* REQUIRED ACTION
Please return only the lines from the one holding "refine QueueKept.runSplit ⟨?_, engineSettled_congr" through the one holding "R45, R70) -/", exactly as they appear in the records below, both ends included.
INFORMATION SUPPLIED START
/-- A train outside the queue trips with an event that the router alone takes. -/
theorem trip_orderly {t : Train} {s : State} (h : (s.train t).permit ≠ .queued) (cause : TripCause)
    {event : State → State} (hevent : ∀ u, Orderly u (event u)) : Orderly s (trip t cause event s) := by
  have htripped : QueueKept s (s.modTrain t fun r => { r with permit := .tripped, cause := some cause }) :=
    .modTrain ⟨nofun, fun hq => absurd hq h⟩
  have hended := (htripped.trans (releaseAttachment_queueKept t (cause = .lost) _)).trans (endOrder_queueKept t _)
  exact ((hended.trans (hevent _).toQueueKept).posted.runSplit _).trans (examineQueue_orderly _)

theorem endPermit_orderly {t : Train} {s : State} (h : (s.train t).permit ≠ .queued) : Orderly s (endPermit t s) := by
  have hoff : QueueKept s (s.modTrain t fun r => { r with permit := .off }) :=
    .modTrain ⟨nofun, fun hq => absurd hq h⟩
  have hended := (hoff.trans (releaseAttachment_queueKept t false _)).trans (endOrder_queueKept t _)
  exact ((hended.trans (Orderly.emit ..).toQueueKept).runSplit _).trans (examineQueue_orderly _)

theorem releaseGranted_orderly {t : Train} {s : State} (h : (s.train t).permit ≠ .queued) :
    Orderly s (releaseGranted t s) := by
  have hoff : QueueKept s (s.modTrain t fun r =>
      { r with permit := .off, nextOrder := none, order := { r.order with held := false } }) :=
    .modTrain ⟨nofun, fun hq => absurd hq h⟩
  exact ((hoff.trans (releaseAttachment_queueKept t false _)).runSplit _).trans (examineQueue_orderly _)

theorem releaseQueued_orderly (t : Train) (s : State) : Orderly s (releaseQueued t s) := by
  have hrecord (tr : Train) : ({ s with dsu := { s.dsu with queue := s.dsu.queue.filter (fun x => x ≠ t) } } :
      State).train tr = s.train tr := by cases tr <;> rfl
  refine QueueKept.runSplit ⟨?_, engineSettled_congr (by rfl) (.of_eq (by rfl))⟩ _
  refine queueMatches_left (t := t) ?_ ?_ fun tr htr => ?_
  · simp [State.modTrain_dsu]
  · rw [State.modTrain_train, if_pos rfl]
    nofun
  · rw [State.modTrain_train, if_neg htr, hrecord]

/-! ## The hand-offs of an event (R40, R45, R70) -/

theorem respond_orderly (before : State) (atBoundary : Bool) (s : State) :
    Orderly s (respond before atBoundary s) := by
  rw [respond]
  generalize (if atBoundary = true then [] else freeList before s) = frees
  split
  · exact (((QueueKept.foldl stopTrain_queueKept _ s).trans (.foldl holdTrain_queueKept _ _)).trans
      (.foldl unholdTrain_queueKept _ _)).runSplit _
  · exact .refl s

theorem handOn_orderly (before : State) (atBoundary always : Bool) (s : State) :
    Orderly s (handOn before atBoundary always s) :=
  (((examineIf_orderly ..).trans (respond_orderly ..)).trans (examineIf_orderly ..)).trans (.inventoryChangeIf ..)

theorem plantEvent_orderly {f : State → State} {s : State} (h : Orderly s (f s)) : Orderly s (plantEvent f s) :=
  h.trans (handOn_orderly ..)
INFORMATION SUPPLIED END
* RESPONSE BOX
  refine QueueKept.runSplit ⟨?_, engineSettled_congr (by rfl) (.of_eq (by rfl))⟩ _
  refine queueMatches_left (t := t) ?_ ?_ fun tr htr => ?_
  · simp [State.modTrain_dsu]
  · rw [State.modTrain_train, if_pos rfl]
    nofun
  · rw [State.modTrain_train, if_neg htr, hrecord]

/-! ## The hand-offs of an event (R40, R45, R70) -/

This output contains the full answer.